Socially responsible investment strategies allow people to invest in companies that they may personally believe in, but it does not mean that investors have to give up on returns to combine their beliefs with their investments.

The Goldman Sachs JUST U.S. Large Cap Equity ETF will try to reflect the performance of the Just Capital’s US Large Cap Diversified Index, which based on the Russell 1000 benchmark and targets companies that score well on environmental, social and governance metrics.

“We have this big disconnect of what the American public thinks and what corporate boardrooms, the C-suite, are actually doing,” said Paul Tudor Jones, according to DealBreaker. “The interesting thing is there’s a way to bridge that gap where everyone wins.”

A Growing Theme

Investing based on environmental, social and governance (ESG) principles is a theme garnering increased attention, but in the U.S., the 50 or so ESG ETFs have just over $6 billion in combined assets under management. Last month, BlackRock, the largest ETF issuer, said it sees the ESG fund universe jumping to $400 billion over the next decade.

To screen for its ESG-focused components, Just Capital conducts an annual survey taken from the American public and analyzes 120,000 data points across 85 unique metrics to score companies based on how they perform on key issues prioritized by the public. For instance, companies are ranked from worker issues, like providing a living wage and workplace safety; to customer concerns, such as privacy protection and truthful advertising; to environmental impacts, including minimizing pollution and resource efficiency. Companies are ranked by overall score, and the top 50% are selected and weighted by market cap.

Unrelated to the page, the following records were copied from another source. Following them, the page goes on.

/-- The word of an instruction, written from R309 to R314; an event row has none. -/
def encode (i : Instr) : Option W32 :=
  match i with
  | .add d a b => some (encR 0x01 d a b 0x0)
  | .sub d a b => some (encR 0x01 d a b 0x1)
  | .and d a b => some (encR 0x01 d a b 0x2)
  | .or d a b => some (encR 0x01 d a b 0x3)
  | .xor d a b => some (encR 0x01 d a b 0x4)
  | .sll d a b => some (encR 0x01 d a b 0x5)
  | .srl d a b => some (encR 0x01 d a b 0x6)
  | .sra d a b => some (encR 0x01 d a b 0x7)
  | .rol d a b => some (encR 0x01 d a b 0x8)
  | .ror d a b => some (encR 0x01 d a b 0x9)
  | .slt d a b => some (encR 0x01 d a b 0xa)
  | .sltu d a b => some (encR 0x01 d a b 0xb)
  | .min d a b => some (encR 0x01 d a b 0xc)
  | .max d a b => some (encR 0x01 d a b 0xd)
  | .minu d a b => some (encR 0x01 d a b 0xe)
  | .maxu d a b => some (encR 0x01 d a b 0xf)
  | .mul d a b => some (encR 0x01 d a b 0x10)
  | .mulh d a b => some (encR 0x01 d a b 0x11)
  | .mulhu d a b => some (encR 0x01 d a b 0x12)
  | .div d a b => some (encR 0x01 d a b 0x13)
  | .divu d a b => some (encR 0x01 d a b 0x14)
  | .rem d a b => some (encR 0x01 d a b 0x15)
  | .remu d a b => some (encR 0x01 d a b 0x16)
  | .andn d a b => some (encR 0x01 d a b 0x17)
  | .clz d a => some (encR 0x01 d a 0 0x18)
  | .ctz d a => some (encR 0x01 d a 0 0x19)
  | .popc d a => some (encR 0x01 d a 0 0x1a)
  | .sextb d a => some (encR 0x01 d a 0 0x1b)
  | .sexth d a => some (encR 0x01 d a 0 0x1c)
  | .sextw d a => some (encR 0x01 d a 0 0x1d)
  | .addw d a b => some (encR 0x01 d a b 0x1e)
  | .subw d a b => some (encR 0x01 d a b 0x1f)
  | .addi d a i => some (encI 0x02 d a i)
  | .andi d a i => some (encI 0x03 d a i)
  | .ori d a i => some (encI 0x04 d a i)
  | .xori d a i => some (encI 0x05 d a i)
  | .slti d a i => some (encI 0x06 d a i)
  | .sltiu d a i => some (encI 0x07 d a i)
  | .lui d i => some (encI 0x08 d 0 i)
  | .slli d a n => some (encS 0x09 d a 0 0x0 n)
  | .srli d a n => some (encS 0x09 d a 0 0x1 n)
  | .srai d a n => some (encS 0x09 d a 0 0x2 n)
  | .roli d a n => some (encS 0x09 d a 0 0x3 n)
  | .beq b a o => some (encI 0x0a b a o)
  | .bne b a o => some (encI 0x0b b a o)
  | .blt b a o => some (encI 0x0c b a o)
  | .bge b a o => some (encI 0x0d b a o)
  | .bltu b a o => some (encI 0x0e b a o)
  | .bgeu b a o => some (encI 0x0f b a o)
  | .jal d o => some (encJ 0x10 d o)
  | .jalr d a i => some (encI 0x11 d a i)
  | .nop => some (encR 0x12 0 0 0 0x0)
  | .commit => some (encR 0x12 0 0 0 0x1)
  | .yield => some (encR 0x12 0 0 0 0x2)
  | .aend => some (encR 0x12 0 0 0 0x3)
  | .trap a => some (encR 0x12 0 a 0 0x4)
  | .ldepth d => some (encR 0x12 d 0 0 0x5)
  | .csrr d c => some (encX 0x13 d 0 0x0 c)
  | .csrw d a c => some (encX 0x13 d a 0x1 c)
  | .csrs d a c => some (encX 0x13 d a 0x2 c)
  | .csrc d a c => some (encX 0x13 d a 0x3 c)
  | .lb d a o k => some (encM 0x14 d a o 0x0 k)
  | .lh d a o k => some (encM 0x14 d a o 0x1 k)
  | .lw d a o k => some (encM 0x14 d a o 0x2 k)
  | .ld d a o k => some (encM 0x14 d a o 0x3 k)
  | .lbz d a o k => some (encM 0x15 d a o 0x0 k)
  | .lhz d a o k => some (encM 0x15 d a o 0x1 k)
  | .lwz d a o k => some (encM 0x15 d a o 0x2 k)
  | .sb d a o k => some (encM 0x16 d a o 0x0 k)
  | .sh d a o k => some (encM 0x16 d a o 0x1 k)
  | .sw d a o k => some (encM 0x16 d a o 0x2 k)
  | .sd d a o k => some (encM 0x16 d a o 0x3 k)
  | .lgb d a o k => some (encM 0x17 d a o 0x0 k)
  | .lgh d a o k => some (encM 0x17 d a o 0x1 k)
  | .lgw d a o k => some (encM 0x17 d a o 0x2 k)
  | .lgd d a o k => some (encM 0x17 d a o 0x3 k)
  | .lgbz d a o k => some (encM 0x18 d a o 0x0 k)
  | .lghz d a o k => some (encM 0x18 d a o 0x1 k)
  | .lgwz d a o k => some (encM 0x18 d a o 0x2 k)
  | .sgb d a o k => some (encM 0x19 d a o 0x0 k)
  | .sgh d a o k => some (encM 0x19 d a o 0x1 k)
  | .sgw d a o k => some (encM 0x19 d a o 0x2 k)
  | .sgd d a o k => some (encM 0x19 d a o 0x3 k)
  | .vl d a o k => some (encM 0x1a d a o 0x0 k)
  | .vs d a o k => some (encM 0x1a d a o 0x1 k)
  | .vlg d a o k => some (encM 0x1a d a o 0x2 k)
  | .vsg d a o k => some (encM 0x1a d a o 0x3 k)
  | .recv d n => some (encC 0x1b d 0 n 0x0)
  | .recvv d n => some (encC 0x1b d 0 n 0x1)
  | .peek d a n => some (encC 0x1b d a n 0x2)
  | .peekv d a n => some (encC 0x1b d a n 0x3)
  | .send a n => some (encC 0x1b 0 a n 0x4)
  | .sendv a n => some (encC 0x1b 0 a n 0x5)
  | .sendn a n => some (encC 0x1b 0 a n 0x6)
  | .sendm d a n => some (encC 0x1b d a n 0x7)
  | .sendmv d a n => some (encC 0x1b d a n 0x8)
  | .chcnt d n => some (encC 0x1b d 0 n 0x9)
  | .chfree d n => some (encC 0x1b d 0 n 0xa)
  | .aadd d a b k => some (encA 0x1c d a b 0x0 k)
  | .aand d a b k => some (encA 0x1c d a b 0x1 k)
  | .aor d a b k => some (encA 0x1c d a b 0x2 k)
  | .axor d a b k => some (encA 0x1c d a b 0x3 k)
  | .amin d a b k => some (encA 0x1c d a b 0x4 k)
  | .amax d a b k => some (encA 0x1c d a b 0x5 k)
  | .aminu d a b k => some (encA 0x1c d a b 0x6 k)
  | .amaxu d a b k => some (encA 0x1c d a b 0x7 k)
  | .aswap d a b k => some (encA 0x1c d a b 0x8 k)
  | .acas d a b k => some (encA 0x1c d a b 0x9 k)
  | .fence s m => some (encI 0x1d s 0 m)
  | .bar n => some (encR 0x1e n 0 0 0x0)
  | .subs a => some (encR 0x1e 0 a 0 0x1)
  | .unsubs a => some (encR 0x1e 0 a 0 0x2)
  | .vadd d a b p => some (encV 0x20 d a b (peOf p) (prOf p) 0x0)
  | .vsub d a b p => some (encV 0x20 d a b (peOf p) (prOf p) 0x1)
  | .vmul d a b p => some (encV 0x20 d a b (peOf p) (prOf p) 0x2)
  | .vmulh d a b p => some (encV 0x20 d a b (peOf p) (prOf p) 0x3)
  | .vmulhu d a b p => some (encV 0x20 d a b (peOf p) (prOf p) 0x4)
  | .vand d a b p => some (encV 0x20 d a b (peOf p) (prOf p) 0x5)
  | .vor d a b p => some (encV 0x20 d a b (peOf p) (prOf p) 0x6)
  | .vxor d a b p => some (encV 0x20 d a b (peOf p) (prOf p) 0x7)
  | .vandn d a b p => some (encV 0x20 d a b (peOf p) (prOf p) 0x8)
  | .vnot d a p => some (encV 0x20 d a 0 (peOf p) (prOf p) 0x9)
  | .vsll d a b p => some (encV 0x20 d a b (peOf p) (prOf p) 0xa)
  | .vsrl d a b p => some (encV 0x20 d a b (peOf p) (prOf p) 0xb)
  | .vsra d a b p => some (encV 0x20 d a b (peOf p) (prOf p) 0xc)
  | .vmin d a b p => some (encV 0x20 d a b (peOf p) (prOf p) 0xd)
  | .vmax d a b p => some (encV 0x20 d a b (peOf p) (prOf p) 0xe)
  | .vminu d a b p => some (encV 0x20 d a b (peOf p) (prOf p) 0xf)
  | .vmaxu d a b p => some (encV 0x20 d a b (peOf p) (prOf p) 0x10)
  | .vabs d a p => some (encV 0x20 d a 0 (peOf p) (prOf p) 0x11)
  | .vneg d a p => some (encV 0x20 d a 0 (peOf p) (prOf p) 0x12)
  | .vceq d a b p => some (encV 0x20 d a b (peOf p) (prOf p) 0x13)
  | .vclt d a b p => some (encV 0x20 d a b (peOf p) (prOf p) 0x14)
  | .vcltu d a b p => some (encV 0x20 d a b (peOf p) (prOf p) 0x15)
  | .vcle d a b p => some (encV 0x20 d a b (peOf p) (prOf p) 0x16)
  | .vcleu d a b p => some (encV 0x20 d a b (peOf p) (prOf p) 0x17)
  | .vsel d a b p => some (encV 0x20 d a b (peOf p) (prOf p) 0x18)
  | .vfadd d a b p => some (encV 0x21 d a b (peOf p) (prOf p) 0x0)
  | .vfsub d a b p => some (encV 0x21 d a b (peOf p) (prOf p) 0x1)
  | .vfmul d a b p => some (encV 0x21 d a b (peOf p) (prOf p) 0x2)
  | .vfdiv d a b p => some (encV 0x21 d a b (peOf p) (prOf p) 0x3)
  | .vfma d a b p => some (encV 0x21 d a b (peOf p) (prOf p) 0x4)
  | .vfms d a b p => some (encV 0x21 d a b (peOf p) (prOf p) 0x5)
  | .vfnma d a b p => some (encV 0x21 d a b (peOf p) (prOf p) 0x6)
  | .vfsqrt d a p => some (encV 0x21 d a 0 (peOf p) (prOf p) 0x7)
  | .vfmin d a b p => some (encV 0x21 d a b (peOf p) (prOf p) 0x8)
  | .vfmax d a b p => some (encV 0x21 d a b (peOf p) (prOf p) 0x9)
  | .vfabs d a p => some (encV 0x21 d a 0 (peOf p) (prOf p) 0xa)
  | .vfneg d a p => some (encV 0x21 d a 0 (peOf p) (prOf p) 0xb)
  | .vfceq d a b p => some (encV 0x21 d a b (peOf p) (prOf p) 0xc)
  | .vfclt d a b p => some (encV 0x21 d a b (peOf p) (prOf p) 0xd)
  | .vfcle d a b p => some (encV 0x21 d a b (peOf p) (prOf p) 0xe)
  | .vfclass d a p => some (encV 0x21 d a 0 (peOf p) (prOf p) 0xf)
  | .vcvta d a q p => some (encV 0x22 d a q (peOf p) (prOf p) 0x0)
  | .vcvtm d a q p => some (encV 0x22 d a q (peOf p) (prOf p) 0x1)
  | .vcvts d a b p => some (encV 0x22 d a b (peOf p) (prOf p) 0x2)
  | .vmxe d a q => some (encV 0x22 d a q 0 0 0x3)
  | .vmxd d a q => some (encV 0x22 d a q 0 0 0x4)
  | .vsde d a => some (encV 0x22 d a 0 0 0 0x5)
  | .vsdd d a => some (encV 0x22 d a 0 0 0 0x6)
  | .vradd d a p => some (encV 0x23 d a 0 (peOf p) (prOf p) 0x0)
  | .vrmin d a p => some (encV 0x23 d a 0 (peOf p) (prOf p) 0x1)
  | .vrmax d a p => some (encV 0x23 d a 0 (peOf p) (prOf p) 0x2)
  | .vrminu d a p => some (encV 0x23 d a 0 (peOf p) (prOf p) 0x3)
  | .vrmaxu d a p => some (encV 0x23 d a 0 (peOf p) (prOf p) 0x4)
  | .vrand d a p => some (encV 0x23 d a 0 (peOf p) (prOf p) 0x5)
  | .vror d a p => some (encV 0x23 d a 0 (peOf p) (prOf p) 0x6)
  | .vrxor d a p => some (encV 0x23 d a 0 (peOf p) (prOf p) 0x7)
  | .wadd d a p => some (encV 0x23 d a 0 (peOf p) (prOf p) 0x8)
  | .wrd d a p => some (encV 0x23 d a 0 (peOf p) (prOf p) 0x9)
  | .wclr d p => some (encV 0x23 d 0 0 (peOf p) (prOf p) 0xa)
  | .wcpy d a f => some (encV 0x23 d a f 0 0 0xb)
  | .pand d a b => some (encV 0x24 d a b 0 0 0x0)
  | .por d a b => some (encV 0x24 d a b 0 0 0x1)
  | .pxor d a b => some (encV 0x24 d a b 0 0 0x2)
  | .pandn d a b => some (encV 0x24 d a b 0 0 0x3)
  | .pnot d a => some (encV 0x24 d a 0 0 0 0x4)
  | .pset d => some (encV 0x24 d 0 0 0 0 0x5)
  | .pclr d => some (encV 0x24 d 0 0 0 0 0x6)
  | .pmovs d a => some (encV 0x24 d a 0 0 0 0x7)
  | .pmovd d a => some (encV 0x24 d a 0 0 0 0x8)
  | .pfirst d a => some (encV 0x24 d a 0 0 0 0x9)
  | .pcnt d a => some (encV 0x24 d a 0 0 0 0xa)
  | .vsgo a => some (encV 0x25 0 a 0 0 0 0x0)
  | .vswt => some (encV 0x25 0 0 0 0 0 0x1)
  | .vsdadd d a b => some (encV 0x25 d a b 0 0 0x2)
  | .vsdsub d a b => some (encV 0x25 d a b 0 0 0x3)
  | .vsdmul d a b => some (encV 0x25 d a b 0 0 0x4)
  | .vsdcut d a m => some (encV 0x25 d a m 0 0 0x5)
  | .vsdcmp d a b => some (encV 0x25 d a b 0 0 0x6)
  | .vjoin d a b => some (encV 0x25 d a b 0 0 0x7)
  | .vjoinu d a b => some (encV 0x25 d a b 0 0 0x8)
  | .grit d => some (encV 0x26 d 0 0 0 0 0x0)
  | .gritv d => some (encV 0x26 d 0 0 0 0 0x1)
  | .gritc d a => some (encV 0x26 d a 0 0 0 0x2)
  | .vsmpc d a p => some (encV 0x26 d a 0 (peOf p) (prOf p) 0x3)
  | .vsmpk d a b p => some (encV 0x26 d a b (peOf p) (prOf p) 0x4)
  | .vsmpn d a b p => some (encV 0x26 d a b (peOf p) (prOf p) 0x5)
  | .vmov d a p => some (encV 0x27 d a 0 (peOf p) (prOf p) 0x0)
  | .vbcast d a p => some (encV 0x27 d a 0 (peOf p) (prOf p) 0x1)
  | .vins d a b => some (encV 0x27 d a b 0 0 0x2)
  | .vext d a b => some (encV 0x27 d a b 0 0 0x3)
  | .vperm d a b p => some (encV 0x27 d a b (peOf p) (prOf p) 0x4)
  | .vrot d a b p => some (encV 0x27 d a b (peOf p) (prOf p) 0x5)
  | .vzip d a b => some (encV 0x27 d a b 0 0 0x6)
  | .vunzip d a b => some (encV 0x27 d a b 0 0 0x7)
  | .sclaim h => some (encR 0x28 h 0 0 0x0)
  | .srel h => some (encR 0x28 h 0 0 0x1)
  | .mctx c h => some (encR 0x28 c h 0 0x2)
  | .mrow c a b => some (encR 0x28 c a b 0x3)
  | .mrowc c n b => some (encR 0x28 c n b 0x4)
  | .mrep c r b => some (encR 0x28 c r b 0x5)
  | .mzero c => some (encR 0x28 c 0 0 0x6)
  | .mdrain c a b => some (encR 0x28 c a b 0x7)
  | .mwait => some (encR 0x28 0 0 0 0x8)
  | .tsld d a => some (encR 0x29 d a 0 0x0)
  | .tsst d a => some (encR 0x29 d a 0 0x1)
  | .tsmv d a b => some (encR 0x29 d a b 0x2)
  | .tsslot h a => some (encR 0x29 h a 0 0x3)
  | .slotts h a => some (encR 0x29 h a 0 0x4)
  | .hrts d a b => some (encR 0x29 d a b 0x5)
  | .tshr d a b => some (encR 0x29 d a b 0x6)
  | .sarm a => some (encR 0x2a 0 a 0 0x0)
  | .sdis a => some (encR 0x2a 0 a 0 0x1)
  | .sbind a => some (encR 0x2a 0 a 0 0x2)
  | .sunbind a => some (encR 0x2a 0 a 0 0x3)
  | .skick d a => some (encR 0x2a d a 0 0x4)
  | .swait a => some (encR 0x2a 0 a 0 0x5)
  | .brd d a b => some (encR 0x2b d a b 0x0)
  | .bwr d a b => some (encR 0x2b d a b 0x1)
  | .bfill d a b => some (encR 0x2b d a b 0x2)
  | .mbrel a => some (encR 0x2b 0 a 0 0x3)
  | .cfgld k a => some (encR 0x2c k a 0 0x0)
  | .cfgdrn => some (encR 0x2c 0 0 0 0x1)
  | .cfgset c a => some (encR 0x2c c a 0 0x2)
  | .cfgrun => some (encR 0x2c 0 0 0 0x3)
  | .launch d a b => some (encR 0x2d d a b 0x0)
  | .compat m x => some ((0xF#4 ++ m ++ x : BitVec 32))
  | .powerOnReset => none
  | .limitReset _ => none
  | .perst => none
  | .mreset _ => none
  | .fwhalt _ => none
  | .functionReset _ _ => none
  | .linkReset _ => none
  | .linkdown _ => none
  | .coolingWarning => none
  | .coolingCap => none
  | .coolingCapClear => none
  | .coolingShutdown => none
  | .coolingRecovery _ => none
  | .loadfw _ _ => none
  | .worldreq _ _ => none
  | .enrol _ _ => none
  | .svnraise _ _ => none
  | .mailboxBadcmd _ => none
  | .mailboxDone => none
  | .firmwareStart _ _ => none
  | .bringupComplete _ _ _ _ _ => none
  | .spdmMeasurement _ => none
  | .registerWrite _ => none
  | .poisonedRegisterWrite _ _ _ => none
  | .qtailWrite _ => none
  | .queueEnable _ => none
  | .queueDisable _ => none
  | .qctlKill _ => none
  | .qctlReset _ => none
  | .recordFetch _ _ => none
  | .imageVerify _ _ => none
  | .dispatchDecision => none
  | .configLoadDone _ _ => none
  | .weldWavefront _ _ => none
  | .quenchMarker _ _ => none
  | .quenchComplete _ => none
  | .graphEnd _ => none
  | .deadlockDetect _ => none
  | .jobRetire _ => none
  | .klrefill _ => none
  | .leaseAdd _ => none
  | .energyCharge _ _ _ => none
  | .thermalRead _ _ => none
  | .thermalStep _ => none
  | .powerWindow _ => none
  | .barrierPass _ _ _ => none
  | .moveStateCopy _ => none
  | .moveRetarget _ => none
  | .moveAbandon _ => none
  | .relocationMarker _ _ => none
  | .ageingMeasure _ _ _ => none
  | .firingBoundary _ => none
  | .tokenArrival _ _ _ => none
  | .endMark _ _ => none
  | .commitContinue _ => none
  | .uncorrectableError _ _ => none
  | .tileScrub _ _ => none
  | .slotClaimGrant _ => none
  | .rowFiring _ _ _ => none
  | .repeatGroup _ _ _ => none
  | .laneElementFire _ _ => none
  | .streamRunDone _ => none
  | .siltCopyStart _ => none
  | .boundKick _ _ => none
  | .kickRegisterWrite _ _ _ => none
  | .mailboxEvent _ _ => none
  | .mptrcRead _ _ => none
  | .memportRead _ _ => none
  | .memportWrite _ _ => none
  | .memportNull _ _ => none
  | .memportPerform _ _ _ => none
  | .replyRelease _ _ => none
  | .requesterEnd _ _ => none
  | .baseDieScrub _ _ => none
  | .expanderFail _ _ => none
  | .globalAccessPerform _ => none
  | .ticketRetry _ => none
  | .ticketFail _ => none
  | .fluxStart _ => none
  | .fluxEmerge _ => none
  | .atsInvalidate _ _ _ _ => none
  | .atsTranslationResponse _ _ _ => none
  | .priResponse _ _ => none
  | .streamElementIssue _ _ => none
  | .streamElementComplete _ _ _ => none
  | .hostBar2Read _ _ _ => none
  | .hostBar2Write _ _ _ _ => none
  | .peerInboundRead _ _ _ _ => none
  | .peerInboundWrite _ _ _ _ _ => none
  | .peerInboundAtomic _ _ _ _ _ _ _ => none
  | .peerDomainFence _ _ => none
  | .peerResponse _ _ _ _ _ => none
  | .requestExpire _ => none
  | .outboundRequestSend _ => none
  | .peerActivate _ => none
  | .peerDisable _ => none
  | .linkPortEnable _ => none
  | .linkPortDisable _ => none
  | .reduceContribution _ _ => none
  | .reduceResult _ _ _ => none
  | .assayRun _ => none
  | .assayComplete _ _ _ _ => none
  | .worldTableWrite _ => none
  | .plotWorldChange _ => none
  | .regionWorldChange _ => none
  | .illegalInstruction _ => none
  | .moduleLeavesReset => none
  | .linkTrained _ _ _ _ _ => none
  | .hostCompletion _ _ _ => none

“So what JUST Capital does is we rank the Russell 1000 companies 1 to 1,000 every year according to those metrics…. I don’t know if I want to see a legislative outcome for this. I’d love to see this happen organically,” said Tudor Jones, according to DealBreaker.

The indexing methodology hopes to capitalize on the fact that companies found in the socially responsible index historically pay better, create more jobs, pay fewer fines, give twice as much to charity, emit less greenhouse gas, and have higher return on equity, compared with the rest of the Russell 1000.